Abstract 72: Akt Activation Stimulated by Moderate Alcohol Consumption is Critical for Enhancement of Mitochondrial Function and Cardiac Contractile Recovery Following Ischemia-reperfusion
Background: Moderate alcohol consumption induces protection against myocardial reperfusion injury and upregulation of protein kinase B (Akt) expression and kinase activity in heart tissue. However, it is unclear whether Akt activation is required for ethanol-mediated cardioprotection.
Hypothesis: Akt activation induced by moderate alcohol consumption preserves mitochondrial function and improves cardiac contractile recovery during oxidative stress.

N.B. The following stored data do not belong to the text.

-- ==== Sys2Proof/Laws/State.lean ====
section
/-! SUPPORT. Laws/State.lean: for each basic update, one lemma for each field that it leaves alone. -/

namespace Sys2Proof.Machine

/-! ### Commands and the queue -/

@[simp] theorem State.commit_fuses (s : State) (d : Dev) : (s.commit d).fuses = s.fuses := rfl
@[simp] theorem State.commit_pending (s : State) (d : Dev) : (s.commit d).pending = s.pending := rfl
@[simp] theorem State.commit_mem (s : State) (d : Dev) : (s.commit d).mem = s.mem.applyAll d.writes := rfl
@[simp] theorem State.commit_dev (s : State) (d : Dev) : (s.commit d).dev = { d with writes := [] } := rfl
@[simp] theorem State.withFront_pending (s : State) (c : Instr) : (s.withFront c).pending = c :: s.pending := rfl
@[simp] theorem State.withFront_dev (s : State) (c : Instr) : (s.withFront c).dev = s.dev := rfl
@[simp] theorem State.withFront_mem (s : State) (c : Instr) : (s.withFront c).mem = s.mem := rfl
@[simp] theorem State.withFront_fuses (s : State) (c : Instr) : (s.withFront c).fuses = s.fuses := rfl
@[simp] theorem State.idle_mem (s : State) : s.idle.mem = s.mem := rfl
@[simp] theorem State.idle_pending (s : State) : s.idle.pending = s.pending := rfl
@[simp] theorem State.idle_fuses (s : State) : s.idle.fuses = s.fuses := rfl
@[simp] theorem State.view_writes (s : State) : s.view.writes = [] := rfl
@[simp] theorem State.view_reg (s : State) (off : Nat) : s.view.reg off = s.dev.reg off := rfl
@[simp] theorem State.view_units (s : State) : s.view.units = s.dev.units := rfl
@[simp] theorem State.ctx_fuses (s : State) : s.ctx.fuses = s.fuses := rfl
@[simp] theorem State.ctx_mem (s : State) : s.ctx.mem = s.mem := rfl

@[simp] theorem State.view_now (s : State) : s.view.now = s.dev.now := rfl
@[simp] theorem State.view_free (s : State) : s.view.free = s.dev.free := rfl
@[simp] theorem State.view_regs (s : State) : s.view.regs = s.dev.regs := rfl
@[simp] theorem State.view_wire (s : State) : s.view.wire = s.dev.wire := rfl
@[simp] theorem State.view_hif (s : State) : s.view.hif = s.dev.hif := rfl
@[simp] theorem State.view_err (s : State) : s.view.err = s.dev.err := rfl
@[simp] theorem State.view_time (s : State) : s.view.time = s.dev.time := rfl
@[simp] theorem State.view_arb (s : State) : s.view.arb = s.dev.arb := rfl
@[simp] theorem State.view_sess (s : State) : s.view.sess = s.dev.sess := rfl
@[simp] theorem State.view_kv (s : State) : s.view.kv = s.dev.kv := rfl
@[simp] theorem State.view_tier (s : State) : s.view.tier = s.dev.tier := rfl
@[simp] theorem State.view_attn (s : State) : s.view.attn = s.dev.attn := rfl
@[simp] theorem State.view_tail (s : State) : s.view.tail = s.dev.tail := rfl
@[simp] theorem State.view_text (s : State) : s.view.text = s.dev.text := rfl
@[simp] theorem State.view_rcl (s : State) : s.view.rcl = s.dev.rcl := rfl
@[simp] theorem State.view_ckpt (s : State) : s.view.ckpt = s.dev.ckpt := rfl
@[simp] theorem State.view_belt (s : State) : s.view.belt = s.dev.belt := rfl
@[simp] theorem State.view_cvf (s : State) : s.view.cvf = s.dev.cvf := rfl
@[simp] theorem State.view_sec (s : State) : s.view.sec = s.dev.sec := rfl
@[simp] theorem State.view_pmc (s : State) : s.view.pmc = s.dev.pmc := rfl
@[simp] theorem State.view_boot (s : State) : s.view.boot = s.dev.boot := rfl

/-! ### Registers -/

@[simp] theorem Dev.setReg_now (d : Dev) (off v : Nat) : (d.setReg off v).now = d.now := by simp only [Dev.setReg]; split <;> rfl
@[simp] theorem Dev.setReg_free (d : Dev) (off v : Nat) : (d.setReg off v).free = d.free := by simp only [Dev.setReg]; split <;> rfl
@[simp] theorem Dev.setReg_writes (d : Dev) (off v : Nat) : (d.setReg off v).writes = d.writes := by simp only [Dev.setReg]; split <;> rfl
@[simp] theorem Dev.setReg_wire (d : Dev) (off v : Nat) : (d.setReg off v).wire = d.wire := by simp only [Dev.setReg]; split <;> rfl
@[simp] theorem Dev.setReg_hif (d : Dev) (off v : Nat) : (d.setReg off v).hif = d.hif := by simp only [Dev.setReg]; split <;> rfl
@[simp] theorem Dev.setReg_err (d : Dev) (off v : Nat) : (d.setReg off v).err = d.err := by simp only [Dev.setReg]; split <;> rfl
@[simp] theorem Dev.setReg_time (d : Dev) (off v : Nat) : (d.setReg off v).time = d.time := by simp only [Dev.setReg]; split <;> rfl
@[simp] theorem Dev.setReg_arb (d : Dev) (off v : Nat) : (d.setReg off v).arb = d.arb := by simp only [Dev.setReg]; split <;> rfl
@[simp] theorem Dev.setReg_sess (d : Dev) (off v : Nat) : (d.setReg off v).sess = d.sess := by simp only [Dev.setReg]; split <;> rfl
@[simp] theorem Dev.setReg_kv (d : Dev) (off v : Nat) : (d.setReg off v).kv = d.kv := by simp only [Dev.setReg]; split <;> rfl
@[simp] theorem Dev.setReg_tier (d : Dev) (off v : Nat) : (d.setReg off v).tier = d.tier := by simp only [Dev.setReg]; split <;> rfl
@[simp] theorem Dev.setReg_attn (d : Dev) (off v : Nat) : (d.setReg off v).attn = d.attn := by simp only [Dev.setReg]; split <;> rfl
@[simp] theorem Dev.setReg_tail (d : Dev) (off v : Nat) : (d.setReg off v).tail = d.tail := by simp only [Dev.setReg]; split <;> rfl
@[simp] theorem Dev.setReg_text (d : Dev) (off v : Nat) : (d.setReg off v).text = d.text := by simp only [Dev.setReg]; split <;> rfl
@[simp] theorem Dev.setReg_rcl (d : Dev) (off v : Nat) : (d.setReg off v).rcl = d.rcl := by simp only [Dev.setReg]; split <;> rfl
@[simp] theorem Dev.setReg_ckpt (d : Dev) (off v : Nat) : (d.setReg off v).ckpt = d.ckpt := by simp only [Dev.setReg]; split <;> rfl
@[simp] theorem Dev.setReg_belt (d : Dev) (off v : Nat) : (d.setReg off v).belt = d.belt := by simp only [Dev.setReg]; split <;> rfl
@[simp] theorem Dev.setReg_cvf (d : Dev) (off v : Nat) : (d.setReg off v).cvf = d.cvf := by simp only [Dev.setReg]; split <;> rfl
@[simp] theorem Dev.setReg_sec (d : Dev) (off v : Nat) : (d.setReg off v).sec = d.sec := by simp only [Dev.setReg]; split <;> rfl
@[simp] theorem Dev.setReg_pmc (d : Dev) (off v : Nat) : (d.setReg off v).pmc = d.pmc := by simp only [Dev.setReg]; split <;> rfl
@[simp] theorem Dev.setReg_boot (d : Dev) (off v : Nat) : (d.setReg off v).boot = d.boot := by simp only [Dev.setReg]; split <;> rfl
@[simp] theorem Dev.setReg_units (d : Dev) (off v : Nat) : (d.setReg off v).units = d.units := by simp only [Dev.setReg]; split <;> rfl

Methods: Perfused hearts from C57Bl/6 mice fed 10% ethanol (vol/vol) as drinking water for 16 weeks (E) and age-matched controls (C) were subjected to 25 min global ischemia and 30 min reperfusion. Hearts were treated with phosphatidylinositol 3′-kinase inhibitor wortmannin (10 nM) throughout each protocol to prevent Akt activation. State 3 oxygen consumption rates (OCR), respiratory control ratios (RCR), and aconitase activity were assayed in mitochondria following 30 min reperfusion. Akt phosphorylation density unit and malondialdehyde (MDA) concentrations were assayed in heart extracts.
Results: Wortmannin (W) had no effect on the baseline hemodynamic function of either group. However, Akt inhibition blocked protective effects of moderate ethanol intake on mitochondrial respiration and Krebs cycle intermediates after ischemia-reperfusion (Table⇓). Akt inhibition also worsened lipid peroxidation and contractile abnormalities in hearts from ethanol-treated animals.
Moderate alcohol consumption improves cardiac metabolism and contractility during the stress of ischemia-reperfusion.
Akt activation is required for the sustained benefits of moderate ethanol exposure, in large part by preventing oxidative injury to heart mitochondria.